Once the line containing "match r.normal with" is found in the entries below, restate it and each following line word for word, stopping after the line containing "def scrubSlot : RingSlot := ⟨.scrub, 0, 32⟩".

┏━━

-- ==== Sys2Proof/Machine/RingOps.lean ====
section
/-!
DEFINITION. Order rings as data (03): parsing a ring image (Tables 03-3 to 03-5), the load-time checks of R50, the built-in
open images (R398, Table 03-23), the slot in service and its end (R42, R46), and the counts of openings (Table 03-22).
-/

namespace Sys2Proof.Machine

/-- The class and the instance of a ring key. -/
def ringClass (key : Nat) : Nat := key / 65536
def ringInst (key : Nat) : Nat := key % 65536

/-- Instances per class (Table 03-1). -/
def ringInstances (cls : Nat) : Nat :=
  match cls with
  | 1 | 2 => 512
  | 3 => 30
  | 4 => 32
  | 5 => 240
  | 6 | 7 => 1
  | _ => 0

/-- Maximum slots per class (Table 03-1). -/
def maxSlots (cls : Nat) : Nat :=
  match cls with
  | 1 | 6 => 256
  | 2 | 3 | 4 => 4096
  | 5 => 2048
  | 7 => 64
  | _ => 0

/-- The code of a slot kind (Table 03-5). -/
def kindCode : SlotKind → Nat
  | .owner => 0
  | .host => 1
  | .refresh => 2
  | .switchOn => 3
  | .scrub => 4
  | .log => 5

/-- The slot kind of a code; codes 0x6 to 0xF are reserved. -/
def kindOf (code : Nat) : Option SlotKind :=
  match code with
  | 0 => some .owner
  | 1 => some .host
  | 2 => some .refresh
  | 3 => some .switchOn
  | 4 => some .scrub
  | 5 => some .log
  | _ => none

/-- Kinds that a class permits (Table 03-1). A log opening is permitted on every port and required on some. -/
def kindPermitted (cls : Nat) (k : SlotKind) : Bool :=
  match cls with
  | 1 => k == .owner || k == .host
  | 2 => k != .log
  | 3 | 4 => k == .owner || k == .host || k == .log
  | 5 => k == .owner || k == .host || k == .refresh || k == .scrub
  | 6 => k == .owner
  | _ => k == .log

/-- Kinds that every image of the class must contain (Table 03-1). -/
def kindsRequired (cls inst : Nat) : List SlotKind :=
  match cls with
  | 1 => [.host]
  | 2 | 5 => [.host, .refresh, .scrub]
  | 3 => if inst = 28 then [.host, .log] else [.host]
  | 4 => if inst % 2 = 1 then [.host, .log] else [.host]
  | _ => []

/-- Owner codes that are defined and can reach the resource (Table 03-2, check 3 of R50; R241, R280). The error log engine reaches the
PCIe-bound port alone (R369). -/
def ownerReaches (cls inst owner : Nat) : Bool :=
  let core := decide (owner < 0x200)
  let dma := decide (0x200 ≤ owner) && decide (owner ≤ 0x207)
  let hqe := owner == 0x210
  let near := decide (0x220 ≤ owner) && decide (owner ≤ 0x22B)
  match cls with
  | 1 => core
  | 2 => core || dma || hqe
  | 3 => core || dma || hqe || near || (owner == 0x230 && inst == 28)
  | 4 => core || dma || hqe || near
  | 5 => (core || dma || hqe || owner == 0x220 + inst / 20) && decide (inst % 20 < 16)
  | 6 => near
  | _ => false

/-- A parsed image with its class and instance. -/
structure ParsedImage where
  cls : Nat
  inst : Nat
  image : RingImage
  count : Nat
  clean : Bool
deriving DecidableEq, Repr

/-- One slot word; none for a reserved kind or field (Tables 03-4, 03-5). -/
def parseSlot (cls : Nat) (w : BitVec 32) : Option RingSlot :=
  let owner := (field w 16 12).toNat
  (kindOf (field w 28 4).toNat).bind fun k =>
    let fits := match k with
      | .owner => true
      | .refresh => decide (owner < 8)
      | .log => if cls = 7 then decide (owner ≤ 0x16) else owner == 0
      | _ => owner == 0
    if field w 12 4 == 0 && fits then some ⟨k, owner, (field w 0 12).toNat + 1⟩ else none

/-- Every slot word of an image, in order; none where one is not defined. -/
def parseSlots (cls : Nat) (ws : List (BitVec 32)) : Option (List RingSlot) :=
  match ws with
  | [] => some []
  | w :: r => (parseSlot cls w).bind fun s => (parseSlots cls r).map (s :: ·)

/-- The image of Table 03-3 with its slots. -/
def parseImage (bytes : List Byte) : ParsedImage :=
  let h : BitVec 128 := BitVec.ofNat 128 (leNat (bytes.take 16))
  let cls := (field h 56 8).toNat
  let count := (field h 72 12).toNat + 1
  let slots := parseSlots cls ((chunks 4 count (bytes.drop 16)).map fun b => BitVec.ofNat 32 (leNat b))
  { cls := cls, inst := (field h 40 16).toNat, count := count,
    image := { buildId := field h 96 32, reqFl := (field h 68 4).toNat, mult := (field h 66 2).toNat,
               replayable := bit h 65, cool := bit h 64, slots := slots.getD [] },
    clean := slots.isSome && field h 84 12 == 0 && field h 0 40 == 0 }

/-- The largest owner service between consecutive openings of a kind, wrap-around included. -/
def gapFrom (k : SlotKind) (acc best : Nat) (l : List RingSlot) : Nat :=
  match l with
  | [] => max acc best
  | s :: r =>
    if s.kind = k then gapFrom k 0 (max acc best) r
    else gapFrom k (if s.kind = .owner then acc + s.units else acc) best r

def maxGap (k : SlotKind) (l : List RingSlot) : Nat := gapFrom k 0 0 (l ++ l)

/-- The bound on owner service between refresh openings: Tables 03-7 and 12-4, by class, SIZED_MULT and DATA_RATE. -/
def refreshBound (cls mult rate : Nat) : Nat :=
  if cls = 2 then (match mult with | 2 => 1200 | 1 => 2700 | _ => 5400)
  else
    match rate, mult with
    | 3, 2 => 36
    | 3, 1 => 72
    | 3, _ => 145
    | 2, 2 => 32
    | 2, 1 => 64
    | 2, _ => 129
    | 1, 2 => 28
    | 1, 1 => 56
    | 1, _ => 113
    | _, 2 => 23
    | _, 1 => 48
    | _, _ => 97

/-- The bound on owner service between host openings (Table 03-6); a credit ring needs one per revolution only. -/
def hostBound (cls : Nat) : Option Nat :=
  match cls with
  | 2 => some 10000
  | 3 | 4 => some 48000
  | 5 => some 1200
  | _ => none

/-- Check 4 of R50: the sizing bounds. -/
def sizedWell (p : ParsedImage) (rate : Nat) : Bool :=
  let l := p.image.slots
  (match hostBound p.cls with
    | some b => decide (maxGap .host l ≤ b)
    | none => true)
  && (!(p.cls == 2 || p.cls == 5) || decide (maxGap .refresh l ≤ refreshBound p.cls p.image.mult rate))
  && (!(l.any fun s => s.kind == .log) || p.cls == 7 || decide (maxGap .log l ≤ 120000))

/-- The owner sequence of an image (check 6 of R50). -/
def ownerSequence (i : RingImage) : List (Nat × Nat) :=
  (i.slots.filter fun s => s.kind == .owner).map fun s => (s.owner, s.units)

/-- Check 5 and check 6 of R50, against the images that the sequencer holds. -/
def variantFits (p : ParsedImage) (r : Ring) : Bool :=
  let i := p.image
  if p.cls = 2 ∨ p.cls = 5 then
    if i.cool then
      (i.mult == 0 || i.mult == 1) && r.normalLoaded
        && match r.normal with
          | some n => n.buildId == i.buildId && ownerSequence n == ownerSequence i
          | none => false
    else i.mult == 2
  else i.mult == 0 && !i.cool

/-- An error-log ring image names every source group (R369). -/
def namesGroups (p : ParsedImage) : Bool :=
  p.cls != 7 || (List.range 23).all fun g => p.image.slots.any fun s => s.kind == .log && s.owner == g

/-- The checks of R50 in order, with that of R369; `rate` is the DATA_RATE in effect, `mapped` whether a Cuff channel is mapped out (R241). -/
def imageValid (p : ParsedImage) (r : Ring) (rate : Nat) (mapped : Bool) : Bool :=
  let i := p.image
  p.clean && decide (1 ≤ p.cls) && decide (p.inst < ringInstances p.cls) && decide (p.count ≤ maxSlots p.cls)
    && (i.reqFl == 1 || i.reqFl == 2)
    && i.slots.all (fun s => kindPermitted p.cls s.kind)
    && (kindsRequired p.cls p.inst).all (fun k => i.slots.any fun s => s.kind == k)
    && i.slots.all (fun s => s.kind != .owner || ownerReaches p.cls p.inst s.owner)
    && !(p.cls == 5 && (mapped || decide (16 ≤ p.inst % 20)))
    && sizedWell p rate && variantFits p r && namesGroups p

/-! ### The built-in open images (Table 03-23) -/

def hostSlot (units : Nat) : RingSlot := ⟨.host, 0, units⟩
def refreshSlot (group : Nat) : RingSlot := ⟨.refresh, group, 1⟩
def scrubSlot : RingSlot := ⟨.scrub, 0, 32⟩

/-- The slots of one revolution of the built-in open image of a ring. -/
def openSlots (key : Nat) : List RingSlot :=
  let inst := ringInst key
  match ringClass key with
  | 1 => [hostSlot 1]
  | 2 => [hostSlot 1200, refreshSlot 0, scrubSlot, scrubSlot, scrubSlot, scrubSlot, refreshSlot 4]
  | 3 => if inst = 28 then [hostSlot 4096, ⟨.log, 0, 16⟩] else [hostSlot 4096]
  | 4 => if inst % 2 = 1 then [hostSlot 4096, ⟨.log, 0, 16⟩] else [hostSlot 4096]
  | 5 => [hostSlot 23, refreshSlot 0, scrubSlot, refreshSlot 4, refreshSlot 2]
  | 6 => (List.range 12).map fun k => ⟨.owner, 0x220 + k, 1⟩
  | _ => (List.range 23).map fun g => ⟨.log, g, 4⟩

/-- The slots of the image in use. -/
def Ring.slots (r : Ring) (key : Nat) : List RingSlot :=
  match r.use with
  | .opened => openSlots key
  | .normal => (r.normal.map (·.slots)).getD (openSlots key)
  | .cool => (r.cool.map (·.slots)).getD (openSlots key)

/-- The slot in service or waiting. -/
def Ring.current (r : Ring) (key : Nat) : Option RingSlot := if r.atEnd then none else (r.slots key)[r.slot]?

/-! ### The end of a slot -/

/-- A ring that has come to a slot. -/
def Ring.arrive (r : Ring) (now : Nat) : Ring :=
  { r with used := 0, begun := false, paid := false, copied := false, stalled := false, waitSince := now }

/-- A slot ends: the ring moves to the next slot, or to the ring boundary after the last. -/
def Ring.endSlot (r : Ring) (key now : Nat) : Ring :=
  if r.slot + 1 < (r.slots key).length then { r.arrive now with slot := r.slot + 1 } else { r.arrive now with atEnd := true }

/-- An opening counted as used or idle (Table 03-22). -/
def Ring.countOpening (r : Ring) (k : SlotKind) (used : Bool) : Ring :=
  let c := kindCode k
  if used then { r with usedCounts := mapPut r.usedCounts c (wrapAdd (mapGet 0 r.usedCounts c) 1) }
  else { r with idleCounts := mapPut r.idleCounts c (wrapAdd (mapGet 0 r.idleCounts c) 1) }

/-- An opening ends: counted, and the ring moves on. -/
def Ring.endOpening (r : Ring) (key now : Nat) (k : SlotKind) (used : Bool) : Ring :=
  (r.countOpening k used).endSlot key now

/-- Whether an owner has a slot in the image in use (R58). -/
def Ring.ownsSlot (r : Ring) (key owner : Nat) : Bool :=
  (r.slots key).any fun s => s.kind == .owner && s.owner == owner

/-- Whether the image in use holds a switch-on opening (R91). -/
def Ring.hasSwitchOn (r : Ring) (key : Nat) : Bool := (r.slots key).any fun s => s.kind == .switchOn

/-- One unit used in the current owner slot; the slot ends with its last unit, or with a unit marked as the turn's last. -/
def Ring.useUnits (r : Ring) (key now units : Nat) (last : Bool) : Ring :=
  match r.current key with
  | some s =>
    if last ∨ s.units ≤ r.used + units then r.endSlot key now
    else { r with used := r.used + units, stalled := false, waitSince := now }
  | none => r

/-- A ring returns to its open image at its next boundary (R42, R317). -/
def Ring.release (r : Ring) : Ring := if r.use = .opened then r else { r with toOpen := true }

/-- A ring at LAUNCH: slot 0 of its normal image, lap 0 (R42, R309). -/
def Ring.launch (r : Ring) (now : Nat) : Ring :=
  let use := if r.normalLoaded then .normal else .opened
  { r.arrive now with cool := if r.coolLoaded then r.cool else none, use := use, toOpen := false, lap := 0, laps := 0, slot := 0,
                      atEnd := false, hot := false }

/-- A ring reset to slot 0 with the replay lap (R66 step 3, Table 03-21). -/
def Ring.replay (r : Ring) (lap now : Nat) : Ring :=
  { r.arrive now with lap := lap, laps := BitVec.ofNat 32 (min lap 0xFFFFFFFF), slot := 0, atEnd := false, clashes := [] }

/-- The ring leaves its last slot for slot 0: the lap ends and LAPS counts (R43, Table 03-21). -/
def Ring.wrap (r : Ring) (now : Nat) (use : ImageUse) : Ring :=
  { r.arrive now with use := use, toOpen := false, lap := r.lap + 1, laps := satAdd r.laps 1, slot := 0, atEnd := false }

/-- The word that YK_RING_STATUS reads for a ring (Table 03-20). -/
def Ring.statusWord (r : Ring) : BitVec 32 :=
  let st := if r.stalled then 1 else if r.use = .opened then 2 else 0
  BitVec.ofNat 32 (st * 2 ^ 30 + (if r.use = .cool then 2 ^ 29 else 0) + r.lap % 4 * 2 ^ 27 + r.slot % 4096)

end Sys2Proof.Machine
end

┗━━

> COMPLETED EXERCISE
        && match r.normal with
          | some n => n.buildId == i.buildId && ownerSequence n == ownerSequence i
          | none => false
    else i.mult == 2
  else i.mult == 0 && !i.cool

/-- An error-log ring image names every source group (R369). -/
def namesGroups (p : ParsedImage) : Bool :=
  p.cls != 7 || (List.range 23).all fun g => p.image.slots.any fun s => s.kind == .log && s.owner == g

/-- The checks of R50 in order, with that of R369; `rate` is the DATA_RATE in effect, `mapped` whether a Cuff channel is mapped out (R241). -/
def imageValid (p : ParsedImage) (r : Ring) (rate : Nat) (mapped : Bool) : Bool :=
  let i := p.image
  p.clean && decide (1 ≤ p.cls) && decide (p.inst < ringInstances p.cls) && decide (p.count ≤ maxSlots p.cls)
    && (i.reqFl == 1 || i.reqFl == 2)
    && i.slots.all (fun s => kindPermitted p.cls s.kind)
    && (kindsRequired p.cls p.inst).all (fun k => i.slots.any fun s => s.kind == k)
    && i.slots.all (fun s => s.kind != .owner || ownerReaches p.cls p.inst s.owner)
    && !(p.cls == 5 && (mapped || decide (16 ≤ p.inst % 20)))
    && sizedWell p rate && variantFits p r && namesGroups p

/-! ### The built-in open images (Table 03-23) -/

def hostSlot (units : Nat) : RingSlot := ⟨.host, 0, units⟩
def refreshSlot (group : Nat) : RingSlot := ⟨.refresh, group, 1⟩
def scrubSlot : RingSlot := ⟨.scrub, 0, 32⟩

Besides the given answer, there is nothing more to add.